Woman bottled boy in attack on the Dart

BLOOD: Teen passenger needed six stitches to head after assault

Fiona Ferguson and Sonya McLean

A young Dublin woman who assaulted a boy with a broken bottle at Shankill Dart station after a verbal altercation between two groups of young people has had her sentencing adjourned.

Allwyn O'Connell (20), with an address at Rathsallagh Park, Shankill, pleaded guilty at Dublin Circuit Criminal Court to assault causing harm to the then 17-year-old male in March, 2007.

Judge Tony Hunt said there had been "toing and froing" between the two groups but that O'Connell's reaction was "out of all proportion to what was going on".

He said: "This is the kind of behaviour that makes people reluctant to go out for the night."

Judge Hunt adjourned sentencing until April to allow a probation report be prepared.

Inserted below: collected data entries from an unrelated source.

/-- SWAP: BUSY unless both dies are in service and no vote runs (R190). -/
def execSwap (t : Tkt) (s : State) : Host.Outcome State Fault Refusal :=
  let no := s.standby.isNone || !s.arb.voteQ.isEmpty
  runTicket t 0x530 s { post := [failIf no busy] } fun u => (u.post (t.nbBeat u) .frame (.swap t.ref)).ok t

/-- A SWAP takes effect at a frame boundary: the handover is due at once, with detector OWNER (R190). -/
def State.swapAct (s : State) : State :=
  if s.standby.isSome && s.arb.voteQ.isEmpty && s.arb.handover.isNone then
    { s with arb := { s.arb with handover := some (0, 6, 0) } }
  else s

end Sys2Proof.Machine
end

Garda Thomas Devereux told Shane Costelloe, prosecuting, that the victim was waiting on the the platform in Shankill Dart station for the next train when he and his friends noted a group of young girls who were shouting abuse at them.

He crossed the tracks to get away from the group but Gda Devereux said the abuse continued across from the platforms and described it as coming from both the victim and O'Connell.

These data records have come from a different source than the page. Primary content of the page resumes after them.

-- ==== Sys2Proof/Machine/Feeds.lean ====
section
/-! DEFINITION. The feeds and their pairs (R226 to R238), currents and budgets of the feeds (R235 to R239), connection
faults of the feeds (R241), and the housekeeping supplies (R245 to R249). -/

namespace Sys2Proof.Machine

/-! ### The pairs -/

/-- A feed. -/
def State.feedAt (s : State) (f : Feed) : FeedSt := s.feed[f.ix.val]

/-- FEED_STAT.STATE follows the pair and the conditions (Table 8.3). -/
def FeedSt.settle (x : FeedSt) : FeedSt :=
  { x with st := if x.pairOn then .conducting else if x.rev || x.ov then .blocked else if x.present then .standby else .absent }

/-- A feed changed, its STATE with it. -/
def State.setFeed (s : State) (f : Feed) (g : FeedSt → FeedSt) : State := s.modFeed f fun x => (g x).settle

/-- A feed seen at a level at a beat: a reversal that lasted until now ends here (R229, log entry 39). -/
def FeedSt.seen (x : FeedSt) (now : Nat) : FeedSt :=
  { x with revAt := if x.revOn then some now else x.revAt, revOn := false, lvlAt := some now }

/-- Both pairs are held off: during the hold-off of an SVC_BTN reset and in ship mode (R264, R265). -/
def State.feedsHeld (s : State) : Bool := s.pack.hold.isSome || s.pack.shipIn

/-- The preferred feed of the mode in force; none in SHARE (R228). -/
def State.prefFeed (s : State) : Option Feed := if s.pwr.mode = 1 then some .a else if s.pwr.mode = 2 then some .b else none

/-- BOTH_LOST when no feed is present and none conducts, once a feed had been present (R231, log entry 39). -/
def State.bothLostCheck (s : State) : State :=
  let a := s.feedAt .a
  let b := s.feedAt .b
  if a.present || b.present || a.pairOn || b.pairOn || s.pwr.bothLost || !s.pwr.everPresent then s
  else ({ s with pwr := { s.pwr with bothLost := true } } : State).postDev 0x36

/-- A conducting feed is declared lost (R229): its pair turns off, and the other feed takes over when it is present (R230).
The causes are numbered in the order of R229 (log entry 39). -/
def State.feedDeclare (s : State) (f : Feed) (cause : Nat) (g : FeedSt → FeedSt) : State :=
  let s := s.setFeed f fun x => { g x with pairOn := false }
  let s := { s with pwr := { s.pwr with declAt := some s.time.clk } }
  let s := s.postDev 0x30 f.ix.val cause
  if (s.feedAt f.other).present then
    (s.setFeed f.other fun x => { x with pairOn := x.pairOn || !s.feedsHeld }).postDev 0x31
  else s.bothLostCheck

/-- FEED_LOST: the conditions of R229. A feed that does not conduct is not declared; it stops being present when it leaves
its window. OV needs the other feed present, and the 2 V drop is the preferred feed's. A reverse-current trip counts as a reversal: REV, BLOCKED,
and no presence within the round after it (DESIGN CHOICE, log entry 108). After a loss by the 2 V drop, RET_T counts from the declaration
(DESIGN CHOICE, log entry 109). -/
def execFeedLost (f : Feed) (cause : FeedCause) (s : State) : Host.Outcome State Fault Refusal :=
  let x := s.feedAt f
  let other := (s.feedAt f.other).present
  match cause with
  | .reverse =>
    if x.pairOn then .next (s.feedDeclare f 0 fun x => { x with present := false, rev := true, revAt := some s.time.clk })
    else .next s
  | .under =>
    let g := fun (x : FeedSt) => { x.seen s.time.clk with present := false, uv := true, ov := false }
    if x.pairOn then .next (s.feedDeclare f 1 g) else .next ((s.setFeed f g).bothLostCheck)
  | .overv =>
    let g := fun (x : FeedSt) => { x.seen s.time.clk with present := false, ov := true, uv := false }
    if x.pairOn && other then .next ((s.feedDeclare f 2 g).postDev 0x33 f.ix.val)
    else if x.pairOn then .next (s.setFeed f fun y => y.seen s.time.clk)
    else .next (s.setFeed f g)
  | .droop =>
    if x.pairOn && s.prefFeed == some f then .next (s.feedDeclare f 3 fun x => { x with presentFrom := s.time.clk })
    else .next s

/-- The pair of a feed that becomes present conducts: in SHARE; in the PRIO modes when the other pair does not, and, for the alternate feed, when
the preferred one is not present (R228, R231, R233). -/
def State.feedTakes (s : State) (f : Feed) : Bool :=
  !s.feedsHeld && (s.pwr.mode == 0 || (!(s.feedAt f.other).pairOn && (s.prefFeed == some f || !(s.feedAt f.other).present)))

/-- FEED_PRESENT: a feed not reversed within the last round lies in its window (R229). In SHARE its pair conducts; in the
PRIO modes it conducts when the other does not, and otherwise stands by (R228, R231, R233). A feed whose reversal lasted until now is not yet
present. -/
def execFeedPresent (f : Feed) (s : State) : Host.Outcome State Fault Refusal :=
  let x := s.feedAt f
  if x.present then .next s
  else if x.revOn || x.revAt.any fun b => decide (s.time.clk < b + 4000) then
    .next (s.setFeed f fun x => { x.seen s.time.clk with uv := false, ov := false })
  else
    let on := s.feedTakes f
    let s := s.setFeed f fun x =>
      { x with present := true, presentFrom := s.time.clk, uv := false, ov := false, rev := false, pairOn := x.pairOn || on, lvlAt := some s.time.clk }
    .next { s with pwr := { s.pwr with everPresent := true, bothLost := false } }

O'Connell, described by the victim as the leader of the group of girls, then came across to his platform with her friends and started to further verbally abuse him before they all started hitting him.

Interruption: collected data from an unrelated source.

-- ==== Sys2Proof/Machine/Own.lean ====
section
/-! DEFINITION. Ownership: candidate ports (R350), the keeper's record (R352), claims and their verification (R353 to R357), the
epoch (R359), heartbeats and the dead owner (R360, R361), deposed owners and benched ports (R362, R363), handover (R364),
failed claims and lockout (R365, R366). -/

namespace Sys2Proof.Machine

/-! ### Candidate ports -/

/-- The device of a port (Table 14.1). -/
def State.portDev (s : State) (k : OPort) : Option Nat := if k.val < 2 then s.rankDev k.val else some 0

/-- The designated client of a port (Table 14.1). -/
def State.portClient (s : State) (k : OPort) : Option Nat :=
  if k.val = 2 then some 4094 else if k.val = 3 then some 4095
  else match s.rankDev k.val with
    | some d => if d = s.ring.num then some s.host.first else (s.announced d).map Prod.fst
    | none => none

/-- A port is a candidate: its PORT_EN bit, and a designated client with a turnstile in service; the keeper knows those of other devices from their
PRESENCE, another device from the record (R350, log entry 122). -/
def State.candidate (s : State) (k : OPort) : Bool :=
  bit (OwnCfg.portEn s.owcfg) k.val && (match s.portDev k, s.portClient k with
    | some d, some c =>
      if d = s.ring.num then s.inService c
      else if s.own.keeper = s.ring.num then bit (s.devAt d).svc (k.val - 1) else s.own.cand.contains k.val
    | _, _ => false)

/-! ### The record -/

/-- The other devices of the chain that are in service as this device knows them (R352, R392, R472). -/
def State.inChain (s : State) : List Nat := s.others.filter fun d => !(s.devAt d).benched && !(s.devAt d).barker

/-- FAILS, LEVEL and REMAIN are committed at every change (R366); an RRAM that programs no page takes none (R452, R453). -/
def State.commitPorts (s : State) : State :=
  let f := fun (k : Fin 4) => ((s.own.ports[k.val]).fails, (s.own.ports[k.val]).level, (s.own.ports[k.val]).remain)
  if s.noRram then s else { s with nvm := { s.nvm with portNvm := Vector.ofFn f } }

/-- A forced commit of an epoch; an RRAM that programs no page makes none (R357, R452, R453). -/
def State.commitEpoch (s : State) (e : Nat) : State :=
  if s.noRram then s else ({ s with own := { s.own with epochNvm := e } } : State).commitCount 1

/-- The ownership record as the keeper holds it; a benched keeper lists itself (R352, R392). -/
def State.record (s : State) : OwnRec :=
  { keeper := s.ring.num, valid := s.own.valid, port := s.own.port, client := s.own.client, gen := s.own.gen, dev := s.own.ownDev, epoch := s.own.epoch
    benched := (List.range 64).filter fun d => if d = s.ring.num then s.ring.benchedMe else (s.devAt d).benched
    portsOut := ((List.finRange 4).filter fun k => (s.own.ports[k.val]).benched).map Fin.val
    deposed := s.own.deposed
    fails := (List.finRange 4).map fun k => ((s.own.ports[k.val]).fails, (s.own.ports[k.val]).level, (s.own.ports[k.val]).remain)
    pend := s.own.pend, pendSeq := s.own.pendRef.map TkRef.seq, pendDev := s.own.pendDev, pendHand := s.own.pendHand, pendKey := s.own.pendKey
    cand := ((List.finRange 4).filter fun k => s.candidate k).map Fin.val, endPosted := s.own.endPosted }

/-- The alarm packets that carry a record, code and body of 16 bytes each: the owner and what awaits its effect, the benched devices, the ports,
and nine deposed clients to a packet (R352, R375, log entry 37). -/
def recordPkts (x : OwnRec) : List (Nat × Nat) :=
  let q := x.pend.getD (0, 0, 0, 0)
  let mask := fun (l : List Nat) => (l.map fun n => 2 ^ n).sum
  let port := fun (k : Nat) =>
    let f := x.fails.getD k (0, 0, 0)
    fld f.1 4 (30 * k) + fld f.2.1 4 (30 * k + 4) + fld f.2.2 22 (30 * k + 8)
  let nine := fun (i : Nat) =>
    let l := (x.deposed.drop (9 * i)).take 9
    (78, fld x.keeper 6 0 + fld l.length 4 6 + ((List.range 9).map fun k => fld (l.getD k 0) 12 (12 + 12 * k)).sum)
  [(66, fld x.keeper 6 0 + fld (b2n x.valid) 1 6 + fld (b2n x.endPosted) 1 7 + fld x.port 2 8 + fld x.client 12 10 + fld x.gen 9 22 + fld x.dev 6 31
      + fld x.epoch 32 37 + fld (mask x.portsOut) 4 69 + fld (mask x.cand) 4 73 + fld (b2n x.pend.isSome) 1 77 + fld (b2n x.pendHand) 1 78
      + fld x.pendKey 3 79 + fld x.pendDev 6 82 + fld q.1 2 88 + fld q.2.1 12 90 + fld q.2.2.1 9 102 + fld (x.pendSeq.getD 0) 16 111
      + fld (b2n x.pendSeq.isSome) 1 127),
   (76, fld x.keeper 6 0 + fld (mask x.benched) 64 6 + fld q.2.2.2 32 70),
   (77, port 0 + port 1 + port 2 + port 3 + fld x.keeper 6 120)] ++ (List.range (ceilDiv x.deposed.length 9)).map nine

/-- The keeper sends the ownership record (R352). -/
def State.sendRecord (s : State) : State := (recordPkts s.record).foldl (fun (s : State) p => s.ctrl 64 p.1 p.2) s

/-- What an owner that loses ownership had fetched and not processed is discarded with DEPOSED, and the parts held of its signed tickets; after a
handover only its owner tickets are (R362, R364). -/
def State.discardFor (s : State) (client : Nat) (ownerOnly : Bool) : State :=
  let hit := fun (f : Fetched) => f.client == client && (!ownerOnly || (opRow (bits f.raw 7 0)).any OpRow.owner)
  let gone := s.host.fetched.filter hit
  let s := { s with host := { s.host with fetched := s.host.fetched.filter fun f => !hit f } }
  let s := gone.foldl (fun s f =>
    s.stub { ref := { client := client, gen := bits f.raw 39 32, seq := bits f.raw 63 48 }, status := 0x12, value := s.own.epoch % 256 }) s
  if ownerOnly then s else s.modClient client fun c => { c with parts := [] }

/-- The owner is deposed: its port is benched under R17, its waiting tickets are discarded (R362). -/
def State.depose (s : State) : State :=
  let c := s.own.client
  let s := { s with own := { s.own with deposed := if s.own.deposed.contains c then s.own.deposed else s.own.deposed ++ [c] } }
  let s := match s.own.ports.toArray[s.own.port]? with
    | some _ => if h : s.own.port < 4 then s.modPort ⟨s.own.port, h⟩ fun x => { x with benched := true } else s
    | none => s
  s.discardFor c false

/-- A new owner is in force, and with it the epoch (R357, R358, R362, R364). The old owner is deposed when another port's claim took ownership from
it. -/
def State.newOwner (s : State) (port client gen epoch dev : Nat) (hand : Bool) : State :=
  let s : State := { s with own := { s.own with epoch := epoch } }
  let s := if s.own.valid ∧ s.own.client ≠ client then (if hand then s.discardFor s.own.client true else s.depose) else s
  let s := { s with own := { s.own with
    valid := true, port := port, client := client, gen := gen, epoch := epoch, ownDev := dev, pend := none, pendRef := none, silent := 0
    beatSeen := false, genEnd := false, deposed := s.own.deposed.filter fun x => x != client } }
  if h : port < 4 then s.modPort ⟨port, h⟩ fun x => { x with benched := false } else s

/-- The device detaches its gang rails (R393). -/
def State.detachAll (s : State) : State := (rails.filter s.ganged).foldl (fun (s : State) r => s.gangDetach r) s

/-- A device takes the keeper's record as its copy in force, with the higher of the epoch it holds and the record's; what an owner that has lost
ownership had waiting is discarded, and a device that learns of its bench detaches its gang rails (R352, R357, R362, R364, R392, R393). -/
def State.takeRecord (s : State) (rec : OwnRec) : State :=
  let epoch := max s.own.epoch rec.epoch
  let changed := rec.valid && (!s.own.valid || s.own.client != rec.client || s.own.epoch != rec.epoch)
  let lost := s.own.valid && (!rec.valid || s.own.client != rec.client)
  let was := s.own.client
  let gen := if !changed then s.own.gen else if rec.gen < 256 then rec.gen else (s.client rec.client).gen
  let f := fun (k : Fin 4) => ({ (s.own.ports[k.val]) with
    fails := (rec.fails.getD k.val (0, 0, 0)).1, level := (rec.fails.getD k.val (0, 0, 0)).2.1
    remain := (rec.fails.getD k.val (0, 0, 0)).2.2, benched := rec.portsOut.contains k.val } : PortSt)
  let ref := match rec.pend, rec.pendSeq with
    | some q, some n => some ({ client := q.2.1, gen := q.2.2.1, seq := n } : TkRef)
    | _, _ => none
  let o : OwnSt := { s.own with
    keeper := rec.keeper, valid := rec.valid, port := rec.port, client := rec.client, gen := gen, ownDev := rec.dev, epoch := epoch
    epochNvm := max s.own.epochNvm rec.epoch, deposed := rec.deposed, pend := rec.pend, noRec := 0, recSeen := true, ports := Vector.ofFn f
    silent := 0, genEnd := s.own.genEnd && !changed, pendDev := rec.pendDev, pendHand := rec.pendHand, pendKey := rec.pendKey
    pendRef := ref, cand := rec.cand, endPosted := rec.endPosted }
  let g := fun (d : Fin 64) => ({ (s.ring.devs[d.val]) with benched := rec.benched.contains d.val } : DevSt)
  let me := rec.benched.contains s.ring.num
  let fresh := me && !s.ring.benchedMe
  let s := ({ s with own := o, ring := { s.ring with devs := Vector.ofFn g, benchedMe := me } } : State).commitPorts
  let s := if lost then s.discardFor was (!rec.deposed.contains was) else s
  if fresh then s.detachAll else s

/-- OWNERSHIP_RECORD: a device takes the keeper's record as its copy in force. A keeper that a higher-numbered one does not list as benched stays
keeper, and takes the higher epoch alone (R352, R357, R393). -/
def execOwnershipRecord (rx : RxIn) (rec : OwnRec) (s : State) : Host.Outcome State Fault Refusal :=
  .next (s.rxPkt rx 2 fun s =>
    let s := (recordPkts rec).foldl (fun (s : State) p => s.relay rx.via rec.keeper p.1 p.2) s
    if rec.keeper = s.ring.num ∨ (s.devAt rec.keeper).benched = true then s
    else if s.own.keeper = s.ring.num ∧ s.ring.num < rec.keeper ∧ rec.benched.contains s.ring.num = false then
      { s with own := { s.own with epoch := max s.own.epoch rec.epoch, epochNvm := max s.own.epochNvm rec.epoch } }
    else s.takeRecord rec)

/-! ### Claims -/

/-- The 32 bytes of a number, most significant first (R348, R353). -/
def be32 (n : Nat) : List Nat := (leBytes 32 n).reverse

/-- Checks 1 to 4 of R354 over the parts of a signed ticket, the first that fails; `tag` opens the message of Tables 14.2 and 18.6. -/
def State.sigCheck (s : State) (tag : List Nat) (key x y r v epoch nonce : Nat) : Option Nat :=
  if s.keySlot key ≠ 1 ∨ s.keyRevoked key = true then some 1
  else if Config.sha256 (be32 x ++ be32 y) ≠ s.keyHash key then some 2
  else if Config.onCurve x y = false then some 3
  else if Config.ecdsaOk x y r v (Config.sha256 (tag ++ leBytes 16 s.nvm.serial ++ leBytes 4 epoch ++ leBytes 8 nonce)) = false then some 4
  else none

/-- The refusals of R355 before verification, by row: not enabled, not the designated client, benched while an owner is in force, locked
out, epoch at its end. A client of no candidate port is not designated. -/
def State.claimRefusal (s : State) (dev client : Nat) : Option Nat :=
  match s.portOf dev client with
  | none => some 1
  | some k =>
    if bit (OwnCfg.portEn s.owcfg) k.val = false then some 0
    else if s.portClient k ≠ some client then some 1
    else if (s.own.ports[k.val]).benched = true ∧ s.own.valid = true then some 2
    else if 0 < (s.own.ports[k.val]).remain then some 3
    else if s.own.epoch = 2 ^ 32 - 1 then some 4
    else none

/-- The part-3 stub of a claim goes to the client by the device that fetched the claim (R356). -/
def State.claimStub (s : State) (ref : TkRef) (dev status extra value : Nat) : State :=
  let x : Stub := { ref := ref, status := status, extra := extra, value := value }
  if dev = s.ring.num then s.stub x else s.send { kind := 1, src := s.ring.num, dst := dev, body := x.word }

/-- The body of the packet that tells the keeper a claim's result, an accepted handover or a readmitted port (R355, R363, R364, log entry 37). -/
def claimBody (c : ClaimMsg) : Nat :=
  fld c.client 12 0 + fld c.gen 8 12 + fld c.seq 16 20 + fld c.key 2 36 + fld c.epoch 32 38 + fld (c.fail.getD 7) 3 70 + fld (c.refusal.getD 7) 3 73
    + fld c.port 2 76 + fld c.dev 6 78 + fld (b2n c.handover) 1 84 + fld (b2n c.readmit) 1 85 + fld c.frame 42 86

/-- What a claim tells the keeper (R355). -/
def Claim.msg (c : Claim) : ClaimMsg :=
  { client := c.client, gen := c.gen, seq := c.seq, port := c.port, dev := c.dev, key := c.key, epoch := c.epoch, frame := c.frame, fail := c.fail
    refusal := c.refusal }

/-- A head sends the result of a claim to the keeper, and waits for its stub (R355). -/
def State.sendClaim (s : State) (c : Claim) : State :=
  let k := s.own.keeper
  if k = s.ring.num then s
  else
    let ref : TkRef := { client := c.client, gen := c.gen, seq := c.seq }
    let s := s.modDev k fun x => { x with fwdOut := (x.fwdOut.filter fun e => e.ref != ref) ++ [{ n := 2 ^ 13, ref := ref, atBeat := 2 ^ 64 }] }
    s.ctrl k 67 (claimBody c.msg)

/-- The part that a signed ticket brings is the next one: its SEQ, KEY, EPOCH and NONCE follow those of the parts held (R348). -/
def State.partFits (s : State) (t : Tkt) (unlock : Bool) : Bool :=
  let c := s.client t.client
  let p := t.byte 16
  decide (p ≤ 3 ∧ c.parts.length = p) && (p == 0 || (c.partUnlock == unlock && t.seq == wrapAdd 16 c.partSeq 1 && t.byte 17 == c.partKey
    && t.le 20 4 == c.partEpoch && t.le 24 8 == c.partNonce))

/-- Hold a part: its CHUNK is a 32-byte integer, most significant byte first (R348). -/
def State.holdPart (s : State) (t : Tkt) (unlock : Bool) : State :=
  s.modClient t.client fun c =>
    { c with parts := c.parts ++ [beNat (leBytes 32 (t.le 32 32))], partSeq := t.seq, partKey := t.byte 17, partEpoch := t.le 20 4
             partNonce := t.le 24 8, partUnlock := unlock }

/-- Discard the parts held of a client. -/
def State.dropParts (s : State) (c : Nat) : State := s.modClient c fun x => { x with parts := [] }

/-- A part of a signed ticket: one out of order, or that differs in KEY, EPOCH or NONCE, discards the parts held and is malformed at
offset 16 (R348). The parts of an unlock are held and judged by the device they target. -/
def signedPart (t : Tkt) (row : Nat) (unlock : Bool) (c : TCheck) (s : State) (body : State → State) : Host.Outcome State Fault Refusal :=
  let fits := (unlock && t.dev != s.ring.num) || s.partFits t unlock
  let key := decide (t.byte 17 ≤ 3)
  let u := if !(fits && key) && t.rowKey == row && s.ready t && t.gen == (s.client t.client).gen then s.dropParts t.client else s
  runTicket t row u { c with rng := [(16, fits), (17, key)] } body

He pushed them off and tried to run away, when he saw O'Connell pick up a bottle and smash it against a wall before she continued to shout at him.

O'Connell continued to assault the victim and he felt blood on his left ear and thumb. He ran to get away and was stopped by a member of the public who gave him first aid and the gardai were alerted.

He received six stitches to his left ear and five stitches to his thumb where he was struck with the bottle.

O'Connell was arrested after the victim gave a description of her and gardai viewed CCTV.

Gda Devereux agreed with Justin McQuade, defending, that O'Connell had placed herself at the scene and that her mother was a respectable individual who had cooperated with the gardai.

Karen Quigley, O'Connell's mother, told Mr McQuade that her daughter suffered from low self-esteem due to learning difficulties and developed a "serious" drug problem with "heroin, cocaine and ecstasy" after leaving school at 14.

She said her daughter was addressing her drug addiction and was in a stable relationship with a man.